The Duty Comes From the Data: Rethinking Platform Liability in the Age of Algorithmic Harm

For too long, dominant tech platforms have hidden behind Section 230 of the Communications Decency Act, claiming immunity for any harm caused by third-party content they host or promote. But as platforms like TikTok, YouTube, and Google have long ago moved beyond passive hosting into highly personalized, behavior-shaping recommendation systems, the legal landscape is shifting in the personal injury context. A new theory of liability is emerging—one grounded not in speech, but in conduct. And it begins with a simple premise: the duty comes from the data.

Surveillance-Based Personalization Creates Foreseeable Risk

Modern platforms know more about their users than most doctors, priests, or therapists.

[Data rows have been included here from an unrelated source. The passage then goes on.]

theorem witness_TableInstructionsDecodeAfterEncode :
    ([.add 0 31 31, .addi 31 0 (-2048), .addi 0 0 2047, .sw 31 31 2047, .beq 0 31 4094, .beq 0 31 (-4096),
      .lui 31 (-524288), .jal 31 1048574, .jal 0 (-1048576)] : List Instr).all
        (fun i => i.wellFormed && hasOwnRow i.format i.mnemonic) = true := by decide

/-- A format row, beside the whole reference catalog. -/
theorem witness_AnyInstructionDecodesAfterEncode :
    (Instr.anyR (ascii "zr") 31 0 31).wellFormed = true ∧
      encodeIn full.reg (.anyR (ascii "zr") 31 0 31) = some 0xFFF07F8B ∧
      (candidates full.reg 0xFFF07F8B).length = 1 := by decide

theorem witness_AnyInstructionEncodesAfterDecode :
    distinctMnemonics full.reg ∧ decodeIn full.reg 0xFFF07F8B = .ok (.anyR (ascii "zr") 31 0 31) :=
  ⟨by unfold distinctMnemonics; decide, by decide⟩

theorem witness_EncoderWritesTheLayoutTables :
    encodeBound ⟨beq, boundOperands .B [31, 0, -4096]⟩ = .ok 0x800F8063 := rfl

theorem witness_EncodePacksRInstructions :
    sub.format = .R ∧ sub.funct7 = some 0b0100000 ∧ sub.funct3 = some 0 ∧ (0 : Int) ≤ 0 ∧ (0 : Int) ≤ 31 ∧
      (31 : Int) ≤ 31 := by decide

theorem witness_EncodePacksIInstructions :
    addi.format = .I ∧ addi.funct3 = some 0 ∧ (0 : Int) ≤ 0 ∧ (0 : Int) ≤ 31 ∧ (31 : Int) ≤ 31 ∧
      (-2048 : Int) ≤ -2048 ∧ (-2048 : Int) ≤ 2047 ∧ (2047 : Int) ≤ 2047 := by decide

theorem witness_EncodePacksSInstructions :
    sw.format = .S ∧ sw.funct3 = some 0b010 ∧ (0 : Int) ≤ 31 ∧ (31 : Int) ≤ 31 ∧ (-2048 : Int) ≤ -2048 ∧
      (2047 : Int) ≤ 2047 := by decide

theorem witness_EncodePacksBInstructions :
    beq.format = .B ∧ beq.funct3 = some 0 ∧ (0 : Int) ≤ 31 ∧ (31 : Int) ≤ 31 ∧
      ∀ imm ∈ ([-4096, 0, 4094] : List Int), -4096 ≤ imm ∧ imm ≤ 4094 ∧ imm % 2 = 0 := by decide

theorem witness_EncodePacksUInstructions :
    lui.format = .U ∧ (0 : Int) ≤ 31 ∧ (31 : Int) ≤ 31 ∧
      ∀ imm ∈ ([-524288, 524287] : List Int), -524288 ≤ imm ∧ imm ≤ 524287 := by decide

theorem witness_EncodePacksJInstructions :
    jal.format = .J ∧ (0 : Int) ≤ 31 ∧ (31 : Int) ≤ 31 ∧
      ∀ imm ∈ ([-1048576, 1048574] : List Int), -1048576 ≤ imm ∧ imm ≤ 1048574 ∧ imm % 2 = 0 := by decide

/-- A value just outside its range; an odd one; kinds out of order. -/
theorem witness_EncodeRefusesInvalidBoundInstructions :
    ¬ ((boundOperands .I [1, 2, 2048]).map (·.kind) = operandKinds addi.format ∧
        accepted addi.format ((boundOperands .I [1, 2, 2048]).map (·.value))) ∧
      ¬ ((boundOperands .B [1, 2, 4093]).map (·.kind) = operandKinds beq.format ∧
        accepted beq.format ((boundOperands .B [1, 2, 4093]).map (·.value))) ∧
      ¬ (([⟨.rs1, 1⟩, ⟨.rd, 2⟩, ⟨.rs2, 3⟩] : List BoundOperand).map (·.kind) = operandKinds add.format ∧
        accepted add.format (([⟨.rs1, 1⟩, ⟨.rd, 2⟩, ⟨.rs2, 3⟩] : List BoundOperand).map (·.value))) := by
  simp [boundOperands, operandKinds, accepted, addi, beq, add, funct3Template, rTemplate]

theorem witness_EncodeFailsExactlyWhenAFunctIsMissing :
    ((boundOperands .I [0, 31, 2047]).map (·.kind) = operandKinds addiBare.format ∧
        accepted addiBare.format ((boundOperands .I [0, 31, 2047]).map (·.value)) ∧ lacksFunct addiBare) ∧
      ((boundOperands .B [0, 31, -4096]).map (·.kind) = operandKinds beq.format ∧
        accepted beq.format ((boundOperands .B [0, 31, -4096]).map (·.value)) ∧ ¬ lacksFunct beq) := by
  simp [boundOperands, operandKinds, accepted, addiBare, beq, plainTemplate, funct3Template, lacksFunct]

theorem witness_EncodingIgnoresMnemonicAndSurplusFuncts :
    lui.format = ({ lui with mnemonic := [], funct3 := some 0b101 } : Template).format ∧
      lui.opcode = ({ lui with mnemonic := [], funct3 := some 0b101 } : Template).opcode ∧
      ¬ (lui.format = .R ∨ lui.format = .I ∨ lui.format = .S ∨ lui.format = .B) ∧
      (add.format = ({ add with mnemonic := [] } : Template).format ∧
        add.funct3 = ({ add with mnemonic := [] } : Template).funct3 ∧
        add.funct7 = ({ add with mnemonic := [] } : Template).funct7) := by decide

theorem witness_AssembleIsBindThenEncode :
    serve (.bind (ascii "add") [1, 2]) six = failed six .arityMismatch ∧
      serve (.bind (ascii "add") [0, 31, 31]) six = answered six (.bound ⟨add, boundOperands .R [0, 31, 31]⟩) :=
  ⟨rfl, rfl⟩

theorem witness_MatchingIsMaskAndCompare : ¬ lacksFunct add ∧ lacksFunct addiBare := by
  simp [lacksFunct, add, addiBare, rTemplate, plainTemplate]

theorem witness_TemplateDecodeExtractsTheFields :
    matchesWord sub 0x003100B3 = false ∧ matchesWord beq 0x80208063 = true := by decide

theorem witness_SearchDecodeNeedsExactlyOneMatch :
    (∀ t ∈ six.reg, matchesWord t 0x203100B3 = false) ∧
      ((holding [add, srai, shr]).reg = [add] ++ srai :: [] ++ shr :: [] ∧ matchesWord srai 0x41F15093 = true ∧
        matchesWord shr 0x41F15093 = true) ∧
      (six.reg = [add, addi, sw] ++ beq :: [lui, jal] ∧ matchesWord beq 0x80208063 = true ∧
        ∀ u ∈ [add, addi, sw] ++ [lui, jal], matchesWord u 0x80208063 = false) := by decide

theorem witness_DecodeUndoesEncode :
    serve (.encode ⟨jal, boundOperands .J [31, -1048576]⟩) six = answered six (.word 0x80000FEF) := rfl

theorem witness_EncodeUndoesDecode :
    serve (.decodeT 0x80208063 beq) six = answered six (.decoded (ascii "beq") (boundOperands .B [1, 2, -4096])) := rfl

/-- One word that only its template matches, and one that another matches too. -/
theorem witness_SearchRoundTripUnlessAmbiguous :
    (holding [add, srai, shr]).Inv ∧ (add ∈ (holding [add, srai, shr]).reg ∧ srai ∈ (holding [add, srai, shr]).reg) ∧
      (serve (.encode ⟨add, boundOperands .R [1, 2, 3]⟩) (holding [add, srai, shr]) =
          answered (holding [add, srai, shr]) (.word 0x003100B3) ∧
        ∀ u ∈ (holding [add, srai, shr]).reg, matchesWord u 0x003100B3 = true → u = add) ∧
      (serve (.encode ⟨srai, boundOperands .R [1, 2, 31]⟩) (holding [add, srai, shr]) =
          answered (holding [add, srai, shr]) (.word 0x41F15093) ∧
        ∃ u ∈ (holding [add, srai, shr]).reg, u ≠ srai ∧ matchesWord u 0x41F15093 = true) :=
  ⟨inv_holding _ (by decide), by decide, ⟨rfl, by decide⟩, ⟨rfl, by decide⟩⟩

theorem witness_DecodedOperandsBind :
    six.Inv ∧ serve (.decodeS 0x80208063) six =
      answered six (.decoded (ascii "beq") (boundOperands .B [1, 2, -4096])) :=
  ⟨inv_holding _ (by decide), rfl⟩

Through relentless behavioral surveillance, they collect real-time information about users’ moods, vulnerabilities, preferences, financial stress, and even mental health crises. This data is not inert or passive. It is used to drive engagement by pushing users toward content that exploits or heightens their current state.

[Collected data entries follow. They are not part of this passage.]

-- ==== Sys2Proof/Machine/RegisterAccess.lean ====
section
/-! DEFINITION. Register reads and writes (40_commands.md R184). -/

namespace Sys2Proof.Machine

/-- RD: the register at the offset, per its access kind, is the read data; a read has no other effect (R184; 20_memory.md R107). An offset
that is not a multiple of 4 has no meaning (R106). -/
def execRd (o : Offset) (s : State) : Host.Outcome State Fault Refusal :=
  if alignedOffset o then .next { s with busData := readOffset o s.regs }
  else .refused .misalignedRegisterAccess

/-- WR: at CMD the word is issued (R180); an RW register stores the data, in any phase; every other write is ignored (R184). -/
def execWr (o : Offset) (d : Word) (s : State) : Host.Outcome State Fault Refusal :=
  if alignedOffset o then
    if o = cmdOffset then .next (issueCommand d s)
    else .next { s with regs := writeOffset o d s.regs }
  else .refused .misalignedRegisterAccess

end Sys2Proof.Machine
end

If the user is a minor, a person in distress, or someone financially or emotionally unstable, the risk of harm is not abstract. It is foreseeable. When a platform knowingly recommends payday loan ads to someone drowning in debt, promotes eating disorder content to a teenager, or pushes a dangerous viral “challenge” to a 10-year-old child, it becomes an actor, not a conduit. It enters the “range of apprehension,” to borrow from Judge Cardozo’s reasoning in Palsgraf v. Long Island Railroad (one of my favorite law school cases). In tort law, foreseeability or knowledge creates duty. And here, the knowledge is detailed, intimate, and monetized. In fact it is so detailed we had to coin a new name for it: Surveillance capitalism.

Algorithmic Recommendations as Calls to Action

Defenders of platforms often argue that recommendations are just ranked lists—neutral suggestions, not expressive or actionable speech. But I think in the context of harm accruing to users for whatever reason, speech misses the mark. The speech argument collapses when the recommendation is designed to prompt behavior. Let’s be clear, advertisers don’t come to Google because speech, they come to Google because Google can deliver an audience. As Mr. Wanamaker said, “Half the money I spend on advertising is wasted; the trouble is I don’t know which half.” If he’d had Google, none of his money would have been wasted–that’s why Google is a trillion dollar market cap company.

When TikTok serves the same deadly challenge over and over to a child, or Google delivers a “pharmacy” ad to someone seeking pain relief that turns out to be a fentanyl-laced fake pill, the recommendation becomes a call to action. That transforms the platform’s role from curator to instigator. Arguably, that’s why Google paid a $500,000,000 fine and entered a non prosecution agreement to keep their executives out of jail. Again, nothing to do with speech.

Calls to action have long been treated differently in tort and First Amendment law. Calls to action aren’t passive; they are performative and directive. Especially when based on intimate surveillance data, these prompts and nudges are no longer mere expressions—they are behavioral engineering. When they cause harm, they should be judged accordingly. And to paraphrase the gambling bromide, the get paid their money and they takes their chances.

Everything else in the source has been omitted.